Awesome
Overview and Instructions for Result Replication
Competition page
World Bank Pover-T Tests: Predicting Poverty
Project Tree
world-bank-pover-t-tests-solution
├── Background and Submission Overview.md
├── data
│ └── get_data.sh
├── README.md
├── requirements.txt
├── src
│ ├── bayesian-opts-res
│ │ └── bayesian-opt-test-preds
│ ├── Data Processor Original Dataset.ipynb
│ ├── Full Bayesian Model Training and Predictions.ipynb
│ └── modules
│ ├── __init__.py
│ ├── training_models.py
│ ├── training_optimizers.py
│ └── training_utils.py
└── submission
6 directories, 10 files
Data
Raw dataset
Place the training data inside the data/
directory of the project. This can also be done automatically (assuming you're in the root directory) by running:
$ cd data/
$ bash get_data.sh
The data below should be present inside the data/
directory in order to proceed to the next step of generating the transformed dataset for training.
│ ├── A_hhold_test.csv
│ ├── A_hhold_train.csv
│ ├── A_indiv_test.csv
│ ├── A_indiv_train.csv
│ ├── B_hhold_test.csv
│ ├── B_hhold_train.csv
│ ├── B_indiv_test.csv
│ ├── B_indiv_train.csv
│ ├── C_hhold_test.csv
│ ├── C_hhold_train.csv
│ ├── C_indiv_test.csv
│ ├── C_indiv_train.csv
Transforming raw data for training
Assuming you're in the root directory, navigate inside the src/
directory and open the Data Processor Original Dataset.ipynb notebook.

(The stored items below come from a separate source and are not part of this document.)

/-- The console sequence may run (R259): source and DFP in `SRC_READY`, attempts left; never in compatibility mode (R438). -/
def State.modeMay (s : State) (p : Port) : Bool :=
  !s.compat && s.cfgFlag (.tcp p) F.TCP_CON_SVID_EN && !s.flag (.tcp p) F.TCP_PD_STATUS_POWER_ROLE && !s.flag (.tcp p) F.TCP_PD_STATUS_DATA_ROLE
    && s.get (.tcp p) F.TCP_PD_STATUS_PE_STATE == 5 && !s.flag (.tcp p) F.TCP_PD_STATUS_MODE_ENTERED && decide ((s.pd p).modeTries < 3)

/-- A sequence of the engine's own is due in `SRC_READY`: an offer that is due at once, a command, a console attempt that has begun, or a
VCONN_Swap (R239, R255, R259, R263). -/
def State.ownDue (s : State) (p : Port) : Bool :=
  let pg := PageId.tcp p
  let d := s.pd p
  d.offerNow || d.capDue || s.flag pg F.TCP_PD_CTRL_SEND_CAPS || s.flag pg F.TCP_PD_CTRL_SOFT_RESET || d.vconnDue ||
    (s.flag pg F.TCP_PD_CTRL_EXIT_MODE && s.flag pg F.TCP_PD_STATUS_MODE_ENTERED) || (d.modeStep == 1 && s.modeMay p)

/-- A sequence that is due starts the SinkTxNG wait of R233; before a contract that is the new capabilities after a CAP (R239, R241,
R263). -/
def State.pdKick (s : State) (p : Port) : State :=
  let d := s.pd p
  let st := s.get (.tcp p) F.TCP_PD_STATUS_PE_STATE
  if (st == 5 && s.ownDue p || st == 3 && d.capDue) && d.want == .none && !d.sinkTx then
    (s.pdWith p (fun d => { d with sinkTx := true })).rpApply p
  else s

/-- `FRS_ARMED` of a sink: the reservation is held for a partner that asks for FRS, and the grant covers 5 V × the FRS current (R254). -/
def State.frsEval (s : State) (p : Port) : State :=
  s.setFlag (.tcp p) F.TCP_PD_STATUS_FRS_ARMED (s.flag (.tcp p) F.TCP_PD_STATUS_POWER_ROLE && (s.pd p).reserved &&
    decide (0 < (s.pd p).frsMa) && decide ((s.pd p).frsMa ≤ 20 * s.grant p))

/-- The grant of a port has changed from an earlier value: Rp, limit, BC mode and the offer follow (R188, R210, R217, R239). -/
def State.grantChanged (s : State) (p : Port) (old : Nat) : State :=
  let s1 := s.rpApply p
  let s2 := if !s1.vbusOn p then s1
    else if old < 75 ∧ 75 ≤ s1.grant p then s1.bcDecide p
    else if s1.grant p < 75 then (s1.put (.tcp p) F.TCP_CC_STATUS_BC_NOW 0).usbEval p
    else s1
  ((s2.frsEval p).offerCheck p).pdKick p

/-! ### VCONN and the SBU mux (R216, R222) -/

/-- VCONN on toward the cable, and its discovery due (R216, R248). -/
def State.vconnOn (s : State) (p : Port) : State :=
  ((s.put (.tcp p) F.TCP_CC_STATUS_VCONN_ON 1).put (.tcp p) F.TCP_PD_STATUS_VCONN_SRC 1).put (.tcp p) F.TCP_CABLE_ATTEMPTS 0
    |>.pdWith p (fun d => { d with cableRun := true, cableGood := false })

/-- The messages on SOP′ that await GoodCRC are dropped: only the VCONN source sends there (R232). -/
def PdSt.dropPrime (d : PdSt) : PdSt :=
  if d.flight.any (·.sopPrime) then
    let rest := d.queued.filter (fun m => !m.sopPrime)
    { d with flight := rest.head?, queued := rest.tail, resends := 0 }
  else { d with queued := d.queued.filter (fun m => !m.sopPrime) }

/-- VCONN handed to the partner: the record of the cable stands (R255). -/
def State.vconnHand (s : State) (p : Port) : State :=
  ((s.put (.tcp p) F.TCP_CC_STATUS_VCONN_ON 0).put (.tcp p) F.TCP_PD_STATUS_VCONN_SRC 0).pdWith p (fun d =>
    { d.dropPrime with cableRun := false })

/-- VCONN off: the cable counts as 3 A, 20 V and not EPR-capable (R248). -/
def State.vconnOff (s : State) (p : Port) : State := (s.vconnHand p).pdWith p (fun d => { d with cableGood := false })

/-- VCONN at attach: a full port outside compatibility mode that found a powered cable (R216). -/
def State.vconnStart (s : State) (p : Port) : State :=
  if isFullPort p && !s.compat && s.ccSt p == 4 && (s.tcp p).partner == 2 && !(s.tcp p).vconnBarred then s.vconnOn p else s

/-- Detail of CONSOLE_ROUTED (R228). -/
def State.muxDetail (s : State) (p : Port) (mode : Bool) (cause : Nat) : Nat :=
  bit mode + 2 * s.get (.con p) F.CON_STATUS_RX_SBU2 + cause * 16
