/-- CONTEXT_SUSPEND. -/
def execContextSuspend (hc : HubCtx) (s : State) : Host.Outcome State Fault Refusal :=
  if !s.ctxActive hc || (s.hub hc).suspended then .next s else
  let s1 := s.hubWith hc (fun h => { h with suspended := true, drivesK := false, woke := false })
  .next (((s1.cptSeen hc 3).fnFollows hc true).ctxRecord hc evSuspend (4 * (hubSide hc).val))

/-- A port starts to drive resume K; the second flag says that its end sets the change bit. -/
def State.startResume (s : State) (p : Port) (fromL1 : Bool) (cause : Fin 5) (sets : Bool) : State :=
  (s.u2pWith p (fun u => { u with fromL1 := fromL1, resumeCause := cause, resumeSets := sets })).setU2 p 7

/-- A context that may signal a wake: suspended with remote wake enabled, its page on (R286, R52). -/
def State.ctxMayWake (s : State) (hc : HubCtx) : Bool :=
  s.ctxActive hc && (s.hub hc).suspended && (s.hub hc).remoteWake && s.ctxPageOn hc

/-- The port, if one is named, whose device's K a context would have propagated (R286). -/
def State.wakesOn (s : State) (hc : HubCtx) (device : Option Port) : Option Port :=
  device.filter (fun p =>
    s.ownerCtx p == some hc && s.portUp p && 5 ≤ s.u2St p && s.u2St p ≤ 8 && s.ctxMayWake hc && s.pageOn (.u2h (plateOf p)) &&
      !(s.u2St p == 8 && !s.flag (.u2p p) F.U2P_STATUS_L1_RWE))

/-- Host K and the K of a device that has not been propagated meet in one resume (R288): merged once, in the record of the port that
resumes, or else of the context. DEDUCED, log 58. -/
def State.mergeDevice (s : State) (hc : HubCtx) (p : Port) : State :=
  let s1 := s.count (.u2h (plateOf p)) F.U2H_CNT_RESUME_MERGED
  if s.u2St p = 6 then s1.startResume p false 3 true
  else if s.u2St p = 8 then s1.startResume p true 3 true
  else s1.ctxResumeRecord hc 3

/-- A suspended context resumed by K on its upstream segment; `device` names a port where a device's K stands that the context has
not begun to propagate, and `met` says that the context's own K has met no K of a host. DEDUCED, log 58. -/
def State.ctxResumeOne (s : State) (hc : HubCtx) (device : Option Port) (met : Bool) : State :=
  let h := s.hub hc
  if !h.suspended || !s.ctxActive hc then s else
  let s1 := (s.hubWith hc (fun h => { h with suspended := false, drivesK := false, woke := false, upK := true })).cptSeen hc 4
  let s2 := s1.fnFollows hc false
  if h.woke then (if h.drivesK && met then (s2.countMerged hc).ctxResumeRecord hc 3 else s2)
  else match s.wakesOn hc device with
    | some p => s2.mergeDevice hc p
    | none => s2.ctxResumeRecord hc 0

/-- A context resumed; the K is repeated to every context beneath it (R284). -/
def State.ctxResume (s : State) (hc : HubCtx) (device : Option Port) : State :=
  let s1 := s.ctxResumeOne hc device true
  match hc with
  | .plate _ _ => s1
  | .pres u => (s.beneath u).foldl (fun t h => t.ctxResumeOne h device (!(s.hub hc).woke)) s1

/-- CONTEXT_RESUME, with the K of a device that meets it (R288). -/
def execContextResume (at_ : ResumeAt) (s : State) : Host.Outcome State Fault Refusal :=
  if !s.ctxActive at_.ctx || !(s.hub at_.ctx).suspended then .next s else .next (s.ctxResume at_.ctx at_.device)

/-- A context drives K on its upstream segment (R286). -/
def State.ctxDriveK (s : State) (hc : HubCtx) : State :=
  if (s.hub hc).woke then s
  else (s.hubWith hc (fun h => { h with drivesK := true, woke := true })).ctxResumeRecord hc 2

/-- The root drives K: the other contexts beneath it resume with it (R286, R288 example). -/
def State.rootWake (s : State) (u : Up) : State :=
  if !s.ctxMayWake (.pres u) then s else
  let s1 := s.ctxDriveK (.pres u)
  (s1.beneath u).foldl (fun s h => if (s.hub h).woke then s else s.ctxResumeOne h none false) s1

/-- A wake propagated by a context, tier by tier (R286, R342). -/
def State.propagate (s : State) (hc : HubCtx) : State :=
  if !s.ctxMayWake hc then s else
  match hc with
  | .pres u => s.rootWake u
  | .plate _ _ =>
    let s1 := s.ctxDriveK hc
    match s.ctxUp hc with
    | some u => if s.compat && s.isDirect u then s1 else s1.rootWake u
    | none => s1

The notebook will do the following transformations to the hhold
and indiv
datasets for each country.
Process to generate indiv_cat:
- Take only categorical features
- One-hot-encode the features
- Summarize the encoded features to represent a household using:
mean
median
all
any
Process to generate hhold-transformed:
- Take numeric and categorical data
- For numeric, transform data using:
- MinMax scaler:
mx_
- Standard scaler:
sc_
- MinMax scaler:
- For categorical, encode data:
- Use label encoding
- Use the label encoded data to perform one-hot-encoding
- Retain the label encoding
The above process will generate these additional files inside the data/
directory. These will be used by the models.
│ ├── A-hhold-transformed-test.csv
│ ├── A-hhold-transformed-train.csv
│ ├── B-hhold-transformed-test.csv
│ ├── B-hhold-transformed-train.csv
│ ├── C-hhold-transformed-test.csv
│ ├── C-hhold-transformed-train.csv
│ ├── indiv_cat_train.hdf
│ ├── indiv_cat_test.hdf
Model
For each country, the model is a blending of meta predictions from 20 variations of 5 models. The following base models are used:
- Logistic Regression with L1 regularization
- Neural Network (3 hidden layers)
- Random Forest
- LightGBM
- XGBoost
Each variation is produced by performing Bayesian optimization over the base models given a range of parameter values. The Bayesian optimization is trained to optimize the prediction score over an optimization fold. The optimization fold is allowed to randomly vary for a more robust model mixture to prevent overfitting which is likely to happen if only a single optimization fold is used.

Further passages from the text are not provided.